Categories
Tools

Generate PDF’s and ePub with wkhtmltopdf and Calibre

In a previous post, I wrote about how I use GNU make to manage dependencies and generate html files from markdown source. In this post, I'll build on that and use the html to generate PDF's and ePub files.

MultiMarkdown can generate PDF files using LaTeX. For some reason, I never got that to work. I tried on multiple Macs with clean installs of MultiMarkdown and a variety of LaTeX apps like mmd2tex, the LaTeX support files for MultiMarkdown, etc. I failed each time. Plus, I don't really want to re-learn LaTeX. And I hate typing in LaTeX.

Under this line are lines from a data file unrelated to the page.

-- ==== Sys2Proof/Machine/Quant.lean ====
section
/-! DEFINITION. Quantisation (R151-R189): the conversion control record, blocked rows, finding scales, rounding to grids,
QM.MEASURE, QM.CONVERT in its four modes and from a blocked source, and QM.REBLOCK. All arithmetic is binary32 as the
rules write it. -/
namespace Sys2Proof.Machine

/-! ### The control record -/

/-- A conversion control record (R167). -/
structure Qctl where
  src : Nat
  dst : Nat
  mode : Nat
  share : Bool
  clipTarget : Nat
  clipLimit : Nat
  underLimit : Nat
  nblk : Nat
  nlast : Nat
  fbCap : Nat
  rows : Nat
  rest : Bool

/-- The fields of the 16 bytes of a record (R167). -/
def Qctl.of (bs : List Byte) : Qctl :=
  let w0 := leAt bs 0 4
  let w1 := leAt bs 4 4
  let w2 := leAt bs 8 4
  { src := fld w0 3 0, dst := fld w0 7 4, mode := fld w0 9 8, share := bit w0 10, clipTarget := fld w0 15 12,
    clipLimit := fld w0 22 16, underLimit := fld w0 30 24, nblk := fld w1 8 0, nlast := fld w1 22 16, fbCap := fld w1 31 24,
    rows := fld w2 12 0,
    rest := bit w0 11 || bit w0 23 || bit w0 31 || fld w1 15 9 != 0 || bit w1 23 || fld w2 31 13 != 0 || leAt bs 12 4 != 0 }

/-- Elements of a block of a blocked format (R151). -/
def blockSize (fmt : Nat) : Nat := if fmt = 0xB ∨ fmt = 0xC then 32 else 64
/-- STEPS of a blocked format (R151). -/
def fmtSteps (fmt : Nat) : Nat := match fmt with
  | 0x9 => 31
  | 0xA => 63
  | 0xB => 127
  | _ => 32767
/-- Payload bytes of a block (R159). -/
def blockBytes (fmt : Nat) : Nat := if fmt = 0xC then 64 else 32
/-- The format is a grid code. -/
def isGrid (fmt : Nat) : Bool := fmt == 0x9 || fmt == 0xA
/-- The format is blocked. -/
def isBlocked (fmt : Nat) : Bool := decide (0x9 ≤ fmt ∧ fmt ≤ 0xC)
/-- Bytes of an element of a plain format (R167). -/
def plainBytes (fmt : Nat) : Nat := match fmt with
  | 1 => 1
  | 3 | 6 => 2
  | _ => 4

/-- The blocked format of the record: the destination's, or the source's of a dequantisation. -/
def Qctl.bfmt (q : Qctl) : Nat := if isBlocked q.dst then q.dst else q.src
/-- Elements of the last block. -/
def Qctl.last (q : Qctl) : Nat := if q.nlast = 0 then blockSize q.bfmt else q.nlast
/-- Elements of block `b` of a row. -/
def Qctl.elems (q : Qctl) (b : Nat) : Nat := if b + 1 = q.nblk then q.last else blockSize q.bfmt
/-- Elements of a row. -/
def Qctl.rowElems (q : Qctl) : Nat := (q.nblk - 1) * blockSize q.bfmt + q.last
/-- Offset of the side records in a row (R159). -/
def Qctl.side (q : Qctl) : Nat := 0x10 + 16 * ceilDiv q.nblk 16
/-- Offset of the payload in a row (R159). -/
def Qctl.pay (q : Qctl) : Nat := if isGrid q.bfmt then 64 * ceilDiv (q.side + 16 * q.nblk) 64 else 64 * ceilDiv (0x10 + q.nblk) 64
/-- Offset of the fallback slots in a row (R159). -/
def Qctl.fb (q : Qctl) : Nat := q.pay + 64 * ceilDiv (blockBytes q.bfmt * q.nblk) 64
/-- Size of a row (R159). -/
def Qctl.rowSize (q : Qctl) : Nat := q.fb + 64 * q.fbCap

/-- What every valid record meets (R168). -/
def Qctl.common (q : Qctl) : Bool :=
  !q.rest && decide (1 ≤ q.nblk ∧ q.nblk ≤ 256) && decide (1 ≤ q.rows ∧ q.rows ≤ 4096) && decide (q.nlast ≤ blockSize q.bfmt) &&
  (isGrid q.dst || q.fbCap == 0) && (!q.share || decide (q.mode ≤ 1)) &&
  decide (q.clipTarget ≤ (if isGrid q.bfmt then 4 else 8))

/-- The source format of a conversion into a blocked format (R168). -/
def plainSource (fmt : Nat) : Bool := fmt == 1 || fmt == 3 || fmt == 4 || fmt == 5 || fmt == 6

/-- The record is valid for a quantisation word (R168). The fallback slots of a dequantised row are FB_CAP of the
record, which R169 compares with the row's header: for G4 and UG4 sources FB_CAP is the source's (log entry 13). -/
def Qctl.valid (q : Qctl) (op : Nat) : Bool :=
  let into := q.common && plainSource q.src && isBlocked q.dst
  let back := !q.rest && decide (1 ≤ q.nblk ∧ q.nblk ≤ 256) && decide (1 ≤ q.rows ∧ q.rows ≤ 4096) &&
    decide (q.nlast ≤ blockSize q.bfmt) && isBlocked q.src && (q.dst == 5 || q.dst == 6) && q.mode == 0 && !q.share &&
    q.fbCap == 0 && decide (q.clipTarget ≤ (if isGrid q.src then 4 else 8))
  match op with
  | 0x60 => into
  | 0x61 => into || back
  | _ => q.common && q.src == q.dst && isBlocked q.src && q.mode == 0 && !q.share

/-! ### Binary32 helpers -/

/-- n / d rounded to binary32 toward +∞ (R158), for a positive finite value and a positive integer divisor. -/
def f32DivUp (a d : Nat) : Nat :=
  match Fl.ofBits a with
  | .fin false m e =>
    let r := f32Round false m d e
    match Fl.ofBits r with
    | .fin _ n g =>
      let lo := min e g
      if n * 2 ^ (g - lo).toNat * d < m * 2 ^ (e - lo).toNat then r + 1 else r
    | _ => r
  | _ => a

/-- Magnitude of a binary32 pattern. -/
def f32Abs (a : Nat) : Nat := a % 2 ^ 31

/-- The larger of two non-negative finite patterns. -/
def f32MaxPos (a b : Nat) : Nat := max a b

/-- q × S2 as an exact value. -/
def scaleExact (q s2 : Nat) : Fl := (Fl.fin false q 0).mul (Fl.ofBits s2)

/-- a ≥ b for non-negative finite values. -/
def flGe (a b : Fl) : Bool := match a, b with
  | .fin _ m e, .fin _ n g => let lo := min e g; decide (n * 2 ^ (g - lo).toNat ≤ m * 2 ^ (e - lo).toNat)
  | .inf _, _ => true
  | _, _ => false

/-- The smallest code from 1 to 255 whose product with S2 is at least s, when there is one; 1 when S2 is 0 and s is 0
(R158). -/
def scaleCode (s2 s : Nat) : Option Nat := ((List.range 255).map (· + 1)).find? fun q => flGe (scaleExact q s2) (Fl.ofBits s)

/-- s_used of a code: q × S2 rounded to binary32 (R158). -/
def sUsed (s2 q : Nat) : Nat := (scaleExact q s2).bits

/-- t × 2^150 of a finite value, a whole number. -/
def fin150 (t : Nat) : Int := match Fl.ofBits t with
  | .fin s m e => mantAt s m (e + 150) 0
  | _ => 0

/-- The value is at least k / 2. -/
def geHalf (t : Nat) (k : Int) : Bool := !f32Lt t (f32OfFix k 1) && !f32IsNaN t
/-- The value is at most k / 2. -/
def leHalf (t : Nat) (k : Int) : Bool := !f32Lt (f32OfFix k 1) t && !f32IsNaN t

/-- round(t) by R165; an infinite t is beyond every saturation. -/
def roundT (t : Nat) : Int := match Fl.ofBits t with
  | .nan => 0
  | .inf s => if s then -(2 ^ 40) else 2 ^ 40
  | .fin s m e => finRoundAway s m e

/-! ### Source elements -/

/-- A source element as binary32: integers are converted to the nearest value (R167, log entry 13). -/
def srcElem (fmt : Nat) (bs : List Byte) (j : Nat) : Nat := match fmt with
  | 1 => f32OfInt (sext 8 (leAt bs j 1))
  | 3 => f32OfInt (sext 16 (leAt bs (2 * j) 2))
  | 4 => f32OfInt (sext 32 (leAt bs (4 * j) 4))
  | 6 => bf16Widen (leAt bs (2 * j) 2)
  | _ => leAt bs (4 * j) 4

/-- A NaN or an infinity. -/
def nonFinite (a : Nat) : Bool := fld a 30 23 == 255

/-- The elements of a block of a plain source, with NaN and infinity replaced by 0, and how many were (R171). -/
def srcBlock (fmt : Nat) (bs : List Byte) (first n : Nat) : List Nat × Nat :=
  let xs := (List.range n).map fun j => srcElem fmt bs (first + j)
  (xs.map fun x => if nonFinite x then 0 else x, (xs.filter nonFinite).length)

I know HTML. I know CSS. So I sought out tools to help me leverage those skills.

Leveraging HTML

It's obvious I didn't want to load the HTML into the browser and use the OS to Save As PDF. That would be lame. I wanted to generate this stuff at the command-line, and in scripts, and automate things. I also had an intuition that Webkit would be exposed in more ways that simply embedded into Chrome and Safari. So, I searched for "webkit pdf." What's the first link I found?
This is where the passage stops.